Second, this was a cross-sectional study that was designed to investigate the relationship between kynurenine pathway metabolites and pro-inflammatory cytokines and GM volume of two regions widely implicated in MDD: the hippocampus and amygdala. The data reported here are correlative in nature and, unlike some of the animal studies cited above, do not provide information concerning cause and effect relationships.

Third, because we were only able to measure circulating levels of kynurenine pathway metabolites, it remains unclear whether the hippocampal and amygdalar concentrations of KA, 3HK, and QA in the brains of the volunteers were sufficient to affect NMDA or α7 nicotinic receptor function.

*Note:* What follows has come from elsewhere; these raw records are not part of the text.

/-- R111, R204, R208: under checking, a register with a load outstanding traps with STALE_READ before a source whose result has not
landed traps with STALL_SHORT, and that before a destination whose result in flight would land later, each with the register as AUX.
One execution for the bundle reads its lowest thread's sources. A register instruction whose threads all meet one of the two takes its
passes and parks them without effect; where only some meet one, those park and the others complete (R281, R282).
That every thread of one execution meets the lowest one's hazard, and that a class without a fixed latency counts 0, is the model's
choice (log entries 105, 106).
R52, R57, R208: a cistern source that is empty blocks the bundle (wait kind 2), and one in mode FREE, or of mode GATHER read by a
crew, traps with CISTERN_CONFIG; no cistern is read and no register written. -/
def Obligations.HazardTraps : Prop :=
  ((∀ (w : Who) (d : Desc) (last i : Nat),
      let j := if w.single d then w.lead else i
      let clear := (∀ q ∈ w.regsOf j d.rds, w.loadOn j q = false) ∧ ∀ q ∈ w.regsOf i d.dsts, w.loadOn i q = false
      let own := fun (r : Nat) => if d.lat = 0 then 0 else last + (if 32768 ≤ r then 2 else d.lat) + 4 * w.slow d
      (∀ r ∈ w.regsOf j d.rds, w.loadOn j r = true →
        ∃ q ∈ w.regsOf j d.rds, w.loadOn j q = true ∧ threadTrap w d last i = some ⟨tStale, 0, auxReg q⟩)
      ∧ (∀ r ∈ w.regsOf i d.dsts, w.loadOn i r = true →
        ∃ q ∈ w.regsOf j d.rds ++ w.regsOf i d.dsts, threadTrap w d last i = some ⟨tStale, 0, auxReg q⟩)
      ∧ (clear → ∀ r ∈ w.regsOf j d.rds, w.flying r ≠ [] →
        ∃ q ∈ w.regsOf j d.rds, w.flying q ≠ [] ∧ threadTrap w d last i = some ⟨tStallShort, 0, auxReg q⟩)
      ∧ (clear → (∀ r ∈ w.regsOf j d.rds, w.flying r = []) → ∀ r ∈ w.regsOf i d.dsts, ∀ p ∈ w.flying r, own r < p.lands w.clk →
        ∃ q ∈ w.regsOf i d.dsts, threadTrap w d last i = some ⟨tStallShort, 0, auxReg q⟩))
    ∧ (∀ (i : Instr) (s : State) (w : Who) (r : Row) (f : Nat → TrapInfo), s.who = some w → w.run = none → rowOf w i = some r →
      uniformTrap w r.1 = none → w.interlocked r.1 = false →
      (∀ t ∈ w.tids, checking w t = true ∧ threadTrap w r.1 (w.lastPass r.1) t = some (f t)) →
      ∃ ids vals, exec i s = .next (s.opening { w with tids := ids, vals := vals } r.1 w.tids (w.tids.map (fun t => (t, .trap (f t))))))
    ∧ (∀ (i : Instr) (s : State) (w : Who) (r : Row), wellFormed i = true → s.who = some w → w.sound = true → w.run = none →
      intRow w i = some r ∨ floatRow w i = some r → uniformTrap w r.1 = none → w.interlocked r.1 = false → w.single r.1 = false →
      w.cisSrcs r.1 = [] →
      let bad := fun (t : Nat) => if checking w t then threadTrap w r.1 (w.lastPass r.1) t else none
      let ok := (w.firstPass r.1).filter (fun t => (bad t).isNone)
      ∃ t, exec i s = .next t
        ∧ (∀ f n, r.1.wr = some (f, n) → ∀ k ∈ ok, w.quiet k f n = true → t.holds w k f n (r.2 k).1)
        ∧ keepsRegs s t w.cell.uid w.u (ok.flatMap (fun k => w.regsOf k r.1.wr.toList))
        ∧ (w.oneClk r.1 = true → s.buildsOf w.cell.uid = [] → ∀ k ∈ w.tids,
            (∀ x, bad k = some x → (t.thread w.cell.uid w.u k).st = .parked ∧ (t.thread w.cell.uid w.u k).tcode = x.code
              ∧ (t.thread w.cell.uid w.u k).pc = w.pc)
            ∧ (bad k = none → (t.thread w.cell.uid w.u k).pc = nextPc w.pc))))
  ∧ (∀ (i : Instr) (s : State) (w : Who) (r : Row), s.who = some w → w.run = none → rowOf w i = some r → uniformTrap w r.1 = none →
      (∀ t ∈ w.tids, checking w t = false) → (∀ t ∈ w.tids, pendingTrap w t = none) → w.interlocked r.1 = false → w.vals = [] →
      (∀ n, w.cisTrap r.1 = some n → exec i s = .next (s.trapAll w r.1 ⟨tCistern, 0, BitVec.ofNat 64 n⟩))
      ∧ (∀ n, w.cisTrap r.1 = none → w.cisEmpty r.1 = some n →
          exec i s = .next (s.opening w r.1 w.tids (w.tids.map (fun t => (t, .block 2 (BitVec.ofNat 64 n)))))))
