/-- The parts of `tested`. -/
theorem tested_spec {s : State} {w : Who} {d : Desc} (h : tested s w d = true) :
    s.who = some w ∧ w.sound = true ∧ w.run = none ∧ uniformTrap w d = none ∧ w.interlocked d = false ∧ d.hold = false
      ∧ (∀ t ∈ w.tids, checking w t = true → threadTrap w d (w.lastPass d) t = none)
      ∧ ((d.settles || !(w.cisSrcs d).isEmpty) = true → ∀ t ∈ w.tids, pendingTrap w t = none)
      ∧ (w.vals.isEmpty = true → w.cisTrap d = none ∧ w.cisEmpty d = none) := by
  simp only [tested, Bool.and_eq_true, decide_eq_true_eq, Option.isNone_iff_eq_none, Bool.not_eq_true'] at h
  obtain ⟨⟨⟨⟨⟨⟨⟨⟨h1, h2⟩, h3⟩, h4⟩, h5⟩, h6⟩, h7⟩, h8⟩, h9⟩ := h
  refine ⟨h1, h2, h3, h4, h5, h6, ?_, ?_, ?_⟩
  · intro t ht hc
    have h7 := List.all_eq_true.mp h7 t ht
    simpa [hc] using h7
  · intro hc t ht
    simp only [hc, Bool.not_true, Bool.false_or, List.all_eq_true] at h8
    simpa using h8 t ht
  · intro hv
    simpa [hv] using h9

/-- A ready issue is tested, and waits for nothing. -/
theorem ready_tested {s : State} {w : Who} {d : Desc} (h : ready s w d = true) : tested s w d = true ∧ d.wait = false := by
  simpa [ready] using h

/-- The parts of `ready`. -/
theorem ready_spec {s : State} {w : Who} {d : Desc} (h : ready s w d = true) :
    s.who = some w ∧ w.sound = true ∧ w.run = none ∧ uniformTrap w d = none ∧ w.interlocked d = false ∧ d.hold = false
      ∧ (∀ t ∈ w.tids, checking w t = true → threadTrap w d (w.lastPass d) t = none)
      ∧ ((d.settles || !(w.cisSrcs d).isEmpty) = true → ∀ t ∈ w.tids, pendingTrap w t = none)
      ∧ (w.vals.isEmpty = true → w.cisTrap d = none ∧ w.cisEmpty d = none) := tested_spec (ready_tested h).1

theorem ready_who {s : State} {w : Who} {d : Desc} (h : ready s w d = true) : s.who = some w := (ready_spec h).1

/-- A ready issue is sound. -/
theorem ready_sound {s : State} {w : Who} {d : Desc} (h : ready s w d = true) :
    (w.u = 0 → w.tids = [0]) ∧ w.cell.hdr.fast ≤ 192 ∧ w.cell.hdr.slow ≤ 64 ∧ w.iss ≠ 0
      ∧ (∀ p ∈ w.unit.pend, p.iss ≠ w.iss) ∧ (∀ p ∈ w.unit.flagPend, p.1 ≠ w.iss) := by
  have h := (ready_spec h).2.1
  simp only [Who.sound, Bool.and_eq_true, decide_eq_true_eq, Bool.or_eq_true, bne_iff_ne, beq_iff_eq, List.all_eq_true] at h
  obtain ⟨⟨⟨⟨⟨⟨h1, h2⟩, h3⟩, -⟩, h4⟩, h5⟩, h6⟩ := h
  exact ⟨fun hu => h1.resolve_left (fun e => e hu), h2, h3, h4, h5, h6⟩

/-- The threads of a ready issue rise in tid. -/
theorem ready_rising {s : State} {w : Who} {d : Desc} (h : ready s w d = true) : w.tids.Pairwise (· < ·) := by
  have h := (ready_spec h).2.1
  simp only [Who.sound, Bool.and_eq_true, decide_eq_true_eq] at h
  exact h.1.1.1.2

theorem filterMap_none {α β : Type} {l : List α} {f : α → Option β} (h : ∀ a ∈ l, f a = none) : l.filterMap f = [] := by
  induction l with
  | nil => rfl
  | cons a r ih => simp [h a (by simp), ih (fun b hb => h b (by simp [hb]))]

/-! ## The issue with its cisterns read -/

@[simp] theorem reads_cell (w : Who) (d : Desc) : (w.reads d).cell = w.cell := rfl
@[simp] theorem reads_u (w : Who) (d : Desc) : (w.reads d).u = w.u := rfl
@[simp] theorem reads_unit (w : Who) (d : Desc) : (w.reads d).unit = w.unit := rfl
@[simp] theorem reads_tids (w : Who) (d : Desc) : (w.reads d).tids = w.tids := rfl
@[simp] theorem reads_pc (w : Who) (d : Desc) : (w.reads d).pc = w.pc := rfl
@[simp] theorem reads_op (w : Who) (d : Desc) (f : BitVec 7) : (w.reads d).op f = w.op f := rfl
@[simp] theorem reads_dstWidth (w : Who) (d : Desc) (f : BitVec 7) : (w.reads d).dstWidth f = w.dstWidth f := rfl
@[simp] theorem reads_when (w : Who) (d e : Desc) : (w.reads d).when e = w.when e := rfl
@[simp] theorem reads_lead (w : Who) (d : Desc) : (w.reads d).lead = w.lead := rfl

theorem lookup_map {l : List Nat} {n : Nat} {f : Nat → W64} {v : W64} (h : (l.map (fun n => (n, f n))).lookup n = some v) : v = f n := by
  induction l with
  | nil => simp at h
  | cons a r ih =>
    simp only [List.map_cons, List.lookup_cons] at h
    split at h
    · next e => rw [← Option.some.inj h, beq_iff_eq.mp e]
    · exact ih h

/-- A source reads the same with the cisterns' values at hand. -/
@[simp] theorem reads_readOp (w : Who) (d : Desc) (t : Nat) (o : Opnd) (n : Nat) : (w.reads d).readOp t o n = w.readOp t o n := by
  cases hv : w.vals.isEmpty with
  | false => unfold Who.reads; rw [hv]; rfl
  | true =>
    cases o with
    | cis k =>
      have hnil : w.vals = [] := by simpa using hv
      have h64 : w.readOp 0 (.cis k) 64 = ((w.cell.cistern? k).map (·.value)).getD 0 := by
        unfold Who.readOp; rw [hnil]; rfl
      have hlook : (match (w.reads d).vals.lookup k with | some v => v | none => ((w.cell.cistern? k).map (·.value)).getD 0)
          = ((w.cell.cistern? k).map (·.value)).getD 0 := by
        split
        · next v h =>
          have h : ((w.newCis d).map (fun n => (n, w.readOp 0 (.cis n) 64))).lookup k = some v := by
            rw [← h]; unfold Who.reads; rw [hv]; rfl
          rw [lookup_map h, h64]
        · rfl
      have h0 : (match w.vals.lookup k with | some v => v | none => ((w.cell.cistern? k).map (·.value)).getD 0)
          = ((w.cell.cistern? k).map (·.value)).getD 0 := by rw [hnil]; rfl
      exact congrArg (fun x : W64 => if n = 32 then (x.setWidth 32).setWidth 64 else x) (hlook.trans h0.symm)
    | _ => rfl

@[simp] theorem reads_src (w : Who) (d : Desc) (t : Nat) (f : BitVec 7) (n : Nat) : (w.reads d).src t f n = w.src t f n := by
  unfold Who.src; rw [reads_op, reads_readOp]

/-! ## A ready issue -/

/-- A tested issue waits for its release or its own accesses, or gets to its instruction's own work, for all its threads. -/
theorem drive_tested {s : State} {w : Who} (desc : Who → Desc) (lane : Who → Nat → State → LaneOut × State)
    (start : Who → State → State := fun _ s => s) (h : tested s w (desc w) = true) :
    drive s desc lane start = .next (if (desc w).wait && !w.tids.isEmpty then (start w s).holdBack w (desc w) [] w.tids
      else s.perform1 w (desc w) [] w.tids lane) := by
  obtain ⟨h1, -, h2, h3, h4, h5, h6, h7, h8⟩ := tested_spec h
  unfold drive
  rw [h1]
  simp only [h2, h3, h4, h5, Bool.or_self, Bool.false_eq_true, if_false]
  have hchk : (w.tids.filter (checking w)).filterMap (fun t => (threadTrap w (desc w) (w.lastPass (desc w)) t).map
      (fun i => (t, LaneOut.trap i))) = [] :=
    filterMap_none (fun t ht => by rw [h6 t (List.mem_filter.mp ht).1 (List.mem_filter.mp ht).2]; rfl)
  rw [hchk]
  have hheld : (if ((desc w).settles || !(w.cisSrcs (desc w)).isEmpty) = true then
      (w.tids.filter (fun t => ([] : List (Nat × LaneOut)).all (fun b => b.1 != t))).filterMap
        (fun t => (pendingTrap w t).map (fun i => (t, i))) else []) = [] := by
    split
    · next hc => exact filterMap_none (fun t ht => by rw [h7 hc t (List.mem_filter.mp ht).1]; rfl)
    · rfl
  rw [hheld]
  have ht : (if w.vals.isEmpty = true then w.cisTrap (desc w) else none) = none := by
    split
    · next hv => exact (h8 hv).1
    · rfl
  have he : (if w.vals.isEmpty = true then w.cisEmpty (desc w) else none) = none := by
    split
    · next hv => exact (h8 hv).2
    · rfl
  simp only [List.append_nil, List.map_nil, updThreads_nil, List.all_nil, List.filter_true, ht, he]

/-- A ready issue gets to its instruction's own work, for all its threads. -/
theorem drive_ready {s : State} {w : Who} (desc : Who → Desc) (lane : Who → Nat → State → LaneOut × State)
    (start : Who → State → State := fun _ s => s) (h : ready s w (desc w) = true) :
    drive s desc lane start = .next (s.perform1 w (desc w) [] w.tids lane) := by
  rw [drive_tested desc lane start (ready_tested h).1, (ready_tested h).2]; rfl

In sum, our results raise the possibility that dysregulation of the innate immune system contributes to the neuromorphometric abnormalities observed in some patients with MDD. The potential existence of a positive association between the peripheral KA/QA ratio and principal component 2 and hippocampal and amygdalar GM volume is of both theoretical and clinical interest. Firstly, it raises the possibility that at least with respect to the kynurenine pathway, peripheral concentrations of metabolites may be reflective of depression-related changes in brain structure. Second, it has been hypothesized by other researchers that immune dysregulation predisposes to mood disorders via its effect on glutamatergic neurotransmission. In other words, abnormal NMDA receptor signaling may be the unifying mechanism underlying the glutamate and inflammation hypotheses of depression (Miller, 2013; Steiner et al, 2012; Walker et al, 2013). Although we cannot demonstrate that KA and QA are at high enough physiological concentrations in the hippocampus and amygdala to affect glutamate release, the correlations between the neuroprotective ratios and GM volumes reported here suggest that the potential effects of KA and QA on glutamatergic neurotransmission are worthy of future study. Third, our results support the hypothesis that pharmacological agents such as KMO inhibitors (the KMO enzyme metabolizes KYN into 3HK) that shunt the catabolism of KYN away from 3HK and toward KA may exert neuroprotective and/or antidepressant effects and therefore may constitute novel targets for drug development (Haroon et al, 2012; Stone and Darlington, 2002).

FUNDING AND DISCLOSURE

Jonathan Savitz has received research funding from Janssen Pharmaceuticals for an independent study. Wayne C Drevets is an employee of Janssen Pharmaceuticals of Johnson & Johnson (Titusville, NJ, USA) and has received within the past 3 years salary from University of Oklahoma Health Sciences Center, and lecture honoraria or consulting fees from Johns-Hopkins University, The University of Michigan, University of Illinois at Chicago, University of Kansas-Wichita, Washington University School of Medicine, St Louis, The Taiwanese Society of Biological Psychiatry and Neuropsychopharmacology, Janssen Pharmaceuticals, and Myriad/ Rules Based Medicine. Dr Dantzer has received consulting fees from Ironwood Pharma (Cambridge, MA), and an honorarium from Pfizer, France. The other authors declare no conflict of interest.